A recent study published online in Science Advances, revealed the role of strontium ions (Sr²⁺) in the promotion of myocardial repair in ischemia/reperfusion (I/R) hearts. This research was collaboratively performed by Dr. YANG Huang-Tian's research team from the Shanghai Institute of Nutrition and Health of the Chinese Academy of Sciences (CAS) and Dr. CHANG Jiang's research team from the Shanghai Institute of Ceramics of CAS.  

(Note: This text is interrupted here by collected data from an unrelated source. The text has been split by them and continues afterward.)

-- ==== Sys2Proof/Machine/Frontier.lean ====
section
/-! DEFINITION. The frontier launch: its descriptor, bands, firing, counts and messages, its states, its record, and the fnt
instructions (spec/15_frontier.md R388 to R413). -/

namespace Sys2Proof.Machine

open Sys2Proof

/-! ### Tables by key -/

/-- The entry of a table at a key, where it is listed. -/
def Tab.look {α : Type} (t : Tab α) (k : Nat) : Option α := (t.ents.find? (fun e => e.1 == k)).map (·.2)
/-- A table without a key. -/
def Tab.drop {α : Type} (t : Tab α) (k : Nat) : Tab α := ⟨t.ents.filter (fun e => e.1 != k)⟩

/-! ### The descriptor (R388 to R390, R397) -/

/-- A frontier descriptor. -/
structure FntDesc where
  bytes : List Byte
  ndim  : Nat
  nvec  : Nat
  infl  : Nat
  ext   : List Nat
  vecs  : List (List Int)
  cmask : Nat
  khdr  : Nat
  array : Nat
  sig   : Nat
deriving DecidableEq, Repr

/-- The descriptor that 64 bytes hold. -/
def fntDesc (bs : List Byte) : FntDesc :=
  { bytes := bs, ndim := numAt bs 0 1, nvec := numAt bs 1 1, infl := numAt bs 2 2
    ext := [numAt bs 4 4, numAt bs 8 4, numAt bs 12 4], vecs := vecsOf (bs.drop 16), cmask := numAt bs 0x20 8
    khdr := numAt bs 0x28 8, array := numAt bs 0x30 8, sig := numAt bs 0x38 8 }

/-- LINES of a space of n dimensions (R390). -/
def spaceLines (ndim : Nat) (ext : List Nat) : Nat :=
  match ndim with
  | 1 => 1
  | 2 => nth ext 0 0
  | _ => nth ext 0 0 * nth ext 1 0

/-- LINES. -/
def FntDesc.lines (d : FntDesc) : Nat := spaceLines d.ndim d.ext
/-- Extent of the last dimension. -/
def FntDesc.last (d : FntDesc) : Nat := nth d.ext (d.ndim - 1) 0
/-- Clusters that may hold bands. -/
def FntDesc.clusters (d : FntDesc) : List Nat := clustersOf d.cmask

/-- NB of R397. -/
def FntDesc.nb (d : FntDesc) : Nat := if d.ndim = 1 then 1 else max 1 (min d.clusters.length (nth d.ext 0 0 / 3))

/-- The bands: cluster, first p0 and one past the last (R397); the one band of a space of one dimension, or without lines,
is band 0 on the lowest cluster. -/
def FntDesc.bands (d : FntDesc) : List (Nat × Nat × Nat) :=
  let c0 := d.clusters.headD 0
  if d.ndim = 1 then [(c0, 0, 1)]
  else if d.lines = 0 then [(c0, 0, 0)]
  else
    let e0 := nth d.ext 0 0
    let sz := ceilDiv e0 d.nb
    (List.range (ceilDiv e0 sz)).map (fun b => (nth d.clusters b 0, b * sz, min ((b + 1) * sz) e0))

/-- Reason 1: reserved bytes and bits, and the fields beyond NDIM and NVEC. -/
def FntDesc.shapeBad (d : FntDesc) : Bool :=
  !allZero ((d.bytes.drop 0x1C).take 4) || d.cmask >= 2 ^ 40 || d.ndim == 0 || decide (3 < d.ndim) || d.nvec == 0 || decide (4 < d.nvec)
    || (d.ext.drop d.ndim).any (· != 0) || (d.vecs.drop d.nvec).any (fun v => v.any (· != 0))
    || (d.vecs.take d.nvec).any (fun v => (v.drop d.ndim).any (· != 0))

/-! ### Geometry (R390, R393) -/

/-- Coordinates of a point of a line. -/
def coordsOf (ndim : Nat) (ext : List Nat) (l p : Nat) : List Nat :=
  match ndim with
  | 1 => [p]
  | 2 => [l, p]
  | _ => [l / nth ext 1 0, l % nth ext 1 0, p]

/-- Line and position of a point. -/
def lineOf (ndim : Nat) (ext : List Nat) (q : List Nat) : Nat × Nat :=
  match ndim with
  | 1 => (0, nth q 0 0)
  | 2 => (nth q 0 0, nth q 1 0)
  | _ => (nth q 0 0 * nth ext 1 0 + nth q 1 0, nth q 2 0)

/-- p - d, where it lies in the space. -/
def predOf (ndim : Nat) (ext : List Nat) (p : List Nat) (d : List Int) : Option (List Nat) :=
  let q : List Int := (List.range ndim).map (fun k => ((nth p k 0 : Nat) : Int) - nth d k 0)
  if (List.range ndim).all (fun k => decide (0 ≤ nth q k 0) && decide (nth q k 0 < ((nth ext k 0 : Nat) : Int))) then some (q.map Int.toNat) else none

/-- Extent of the last dimension. -/
def Trk.last (t : Trk) : Nat := nth t.ext (t.ndim - 1) 0
/-- First line of a band, and one past its last. -/
def Trk.line0 (t : Trk) : Nat := if t.ndim = 3 then t.lo * nth t.ext 1 0 else t.lo
def Trk.lineEnd (t : Trk) : Nat := if t.ndim = 3 then t.hi * nth t.ext 1 0 else t.hi
/-- The band holds a line. -/
def Trk.owns (t : Trk) (l : Nat) : Bool := decide (t.line0 ≤ l) && decide (l < t.lineEnd)
/-- The line is a boundary line of the band (R398). -/
def Trk.boundary (t : Trk) (l : Nat) : Bool :=
  t.ndim != 1 && decide (t.hi ≤ (nth (coordsOf t.ndim t.ext l 0) 0 0) + 3)

/-! ### The tracker's accesses (R391; spec/11_group.md R525) -/

/-- The tracker of a band as an engine (log entry 16); its accesses are performed at device scope. -/
def Trk.eng (t : Trk) (cl : Nat) : Eng :=
  { g := cl * 64 + t.g % 64, kind := 5, src := cl, ident := t.ident, satp := t.satp, cls := t.cls, fresh := true }

/-- The count of a line that the array holds, clamped to the line's extent. -/
def arrayCount (e : Eng) (t : Trk) (l : Nat) : EM Nat := do
  let bs ← readE e (uint ((t.array + 4 * l : Nat) : Int) 64) 4
  return min (leNat bs) t.last

/-- The count of a line as a tracker knows it: held, held as a ghost copy, or read. -/
def lineCount (e : Eng) (t : Trk) (l : Nat) : EM Nat :=
  match t.held.look l with
  | some x => return x.count
  | none =>
    match t.ghost.look l with
    | some n => return n
    | none => arrayCount e t l

/-- A count written to its array entry. -/
def writeCount (e : Eng) (t : Trk) (l n : Nat) : EM Unit :=
  writeE e (uint ((t.array + 4 * l : Nat) : Int) 64) (leBytes 4 n)

/-! ### Lines (R392, R396, R399) -/

/-- The line may leave the tracker. -/
def Line.idle (x : Line) : Bool := x.comp == 0#64 && x.fired == 0#64

/-- The windows shifted over completed positions. -/
def Line.advance : Nat → Line → Line
  | 0, x => x
  | n + 1, x =>
    if wbit x.comp 0 then Line.advance n { count := x.count + 1, comp := x.comp >>> 1, fired := x.fired >>> 1 } else x

/-- Position count + k complete (R396). -/
def Line.finish (x : Line) (k : Nat) : Line := Line.advance 64 { x with comp := wputb x.comp k true, fired := wputb x.fired k false }

/-- Position p of the line is in flight. -/
def Line.inFlight (x : Line) (p : Nat) : Bool := decide (x.count ≤ p) && decide (p < x.count + 64) && wbit x.fired (p - x.count)

/-- Points in flight of a band. -/
def Trk.inFlight (t : Trk) : Nat := t.held.ents.foldl (fun n e => n + popCount 64 e.2.fired.toNat) 0

/-- Lines that a tracker may hold for a frontier launch. -/
def trkLines : Nat := 1024

/-- A held line may be evicted: its windows are zero, and none of its counts waits to be written and sent. -/
def Trk.evictable (t : Trk) (e : Nat × Line) : Bool := e.2.idle && !t.outbox.any (fun o => o.1 == e.1)

/-- The tracker has room for another line, or can make it. -/
def Trk.canHold (t : Trk) : Bool :=
  decide (t.held.ents.length + t.ghost.ents.length < trkLines) || !t.ghost.ents.isEmpty || t.held.ents.any t.evictable

/-- Room made for another line: a ghost copy is dropped, else the count of an idle own line is written (R399). -/
def makeRoom (e : Eng) (t : Trk) : EM Trk :=
  if t.held.ents.length + t.ghost.ents.length < trkLines then return t
  else
    match t.ghost.ents with
    | (l, _) :: _ => return { t with ghost := t.ghost.drop l }
    | [] =>
      match t.held.ents.find? t.evictable with
      | some (l, x) => do
        writeCount e t l x.count
        return { t with held := t.held.drop l }
      | none => return t

/-! ### Readiness and firing (R393 to R395) -/

/-- Every predecessor of a point lies outside the space or below its line's count. -/
def predsDone (e : Eng) (t : Trk) (p : List Nat) : List (List Int) → EM Bool
  | [] => return true
  | d :: ds =>
    match predOf t.ndim t.ext p d with
    | none => predsDone e t p ds
    | some q => do
      let (l, pos) := lineOf t.ndim t.ext q
      let c ← lineCount e t l
      if pos < c then predsDone e t p ds else return false

/-- The lowest ready position of a line, among n positions from p on. -/
def readyPos (e : Eng) (t : Trk) (l : Nat) (x : Line) : Nat → Nat → EM (Option Nat)
  | 0, _ => return none
  | n + 1, p => do
    if t.last ≤ p then return none
    else if wbit x.comp (p - x.count) ∨ wbit x.fired (p - x.count) then readyPos e t l x n (p + 1)
    else
      let ok ← predsDone e t (coordsOf t.ndim t.ext l p) t.vecs
      if ok then return some p else readyPos e t l x n (p + 1)

/-- The lowest ready point of a band among n lines from l on. -/
def readyPoint (e : Eng) (t : Trk) : Nat → Nat → EM (Option (Nat × Nat × Line))
  | 0, _ => return none
  | n + 1, l => do
    let held := t.held.look l
    if held.isNone ∧ !t.canHold then readyPoint e t n (l + 1)
    else
      let x ← match held with
        | some x => pure x
        | none => do
          let c ← arrayCount e t l
          pure ({ count := c } : Line)
      match ← readyPos e t l x 64 x.count with
      | some p => return some (l, p, x)
      | none => readyPoint e t n (l + 1)

/-- The handle of an entry (R401). -/
def Trk.handle (t : Trk) (cl ent : Nat) : Nat := cl + ent * 2 ^ 6 + t.gen % 2 ^ 32 * 2 ^ 16

/-- The record of a fired point (R395). -/
def Trk.record (t : Trk) (cl ent l p : Nat) : LightRec :=
  let q := coordsOf t.ndim t.ext l p
  { pc := wfld t.entry 47 0, lslot := t.launch % 4096, rx := false, fp := true, bh := false, bad := false, weight := 1
    a := [w64 (nth q 0 0), w64 (nth q 1 0), w64 (nth q 2 0), w64 (l * 2 ^ 32 + p), 0#64, w64 (t.handle cl ent)] }

/-- Weight 1 taken from a tracker entry, which keeps at least 1: it borrows first where it holds exactly 1 (R402). -/
def State.trkGive (s : State) (cl ent : Nat) : State :=
  let t := s.trk cl ent
  let s := if t.weight ≤ 1 then (s.engBorrow t.launch).modTrk cl ent (fun t => { t with weight := t.weight + 2 ^ 32 }) else s
  s.modTrk cl ent (fun t => { t with weight := t.weight - 1 })

/-- A record sent by a tracker to the core of its cluster whose arrival unit holds the fewest records. -/
def State.trkSend (s : State) (cl ent : Nat) (r : LightRec) : State :=
  let s := s.trkGive cl ent
  s.sendRecord (s.fewest (.engine cl 1) (coresOf cl)) (.engine cl 1) r

/-- The next firing of a band, where there is a ready point. -/
def fireBand (cl ent : Nat) : EM Bool := do
  let s ← get
  let t := s.trk cl ent
  if t.ended ∨ s.fntState t ≠ .running ∨ t.inFlight ≥ t.infl then return false
  else
    let e := t.eng cl
    match ← readyPoint e t (t.lineEnd - t.line0) t.line0 with
    | none => return false
    | some (l, p, x) =>
      let t ← if (t.held.look l).isSome then pure t else makeRoom e t
      let x : Line := { x with fired := wputb x.fired (p - x.count) true }
      let t := { t with held := t.held.put l x }
      modify (fun s => (s.modTrk cl ent (fun _ => t)).trkSend cl ent (t.record cl ent l p))
      return true

/-! ### Bands as a whole -/

/-- The entry of band 0. -/
def Trk.first (t : Trk) : Nat × Nat := t.bands.headD (0, 0)

/-- Every line of the band among n lines from l on has reached the extent, as held counts and the array stand. -/
def linesFull (e : Eng) (t : Trk) : Nat → Nat → EM Bool
  | 0, _ => return true
  | n + 1, l => do
    if (← lineCount e t l) = t.last then linesFull e t n (l + 1) else return false

/-- Every line of every band has reached the extent. -/
def bandsFull : List (Nat × Nat) → EM Bool
  | [] => return true
  | b :: bs => do
    let x := (← get).trk b.1 b.2
    if ← linesFull (x.eng b.1) x (x.lineEnd - x.line0) x.line0 then bandsFull bs else return false

/-- Every line of the frontier launch has reached the extent (R396). A held line below it answers before any line is read. -/
def fntFull (t : Trk) : EM Bool := do
  let s ← get
  if t.bands.any (fun b => (s.trk b.1 b.2).held.ents.any (fun e => e.2.count != (s.trk b.1 b.2).last)) then return false
  else bandsFull t.bands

Cardiovascular disease is a leading cause of mortality worldwide. The mortality of acute myocardial infarction (MI) is rising rapidly in China, bringing serious health and economic burden to residents and society. Timely restoration of blood supply after MI is crucial and necessary for the treatment of MI, while it can cause new injury, known as myocardial I/R injury. The MI-caused loss of enormous cardiomyocytes and the formation of fibrous scar would induce heart failure and arrhythmias, resulting in high mortality. Therefore, it is of great clinical significance to explore new therapeutic strategies targeting at the promotion of cardiomyocyte survival and restoration of destroyed blood vessel network in the early stage of MI.  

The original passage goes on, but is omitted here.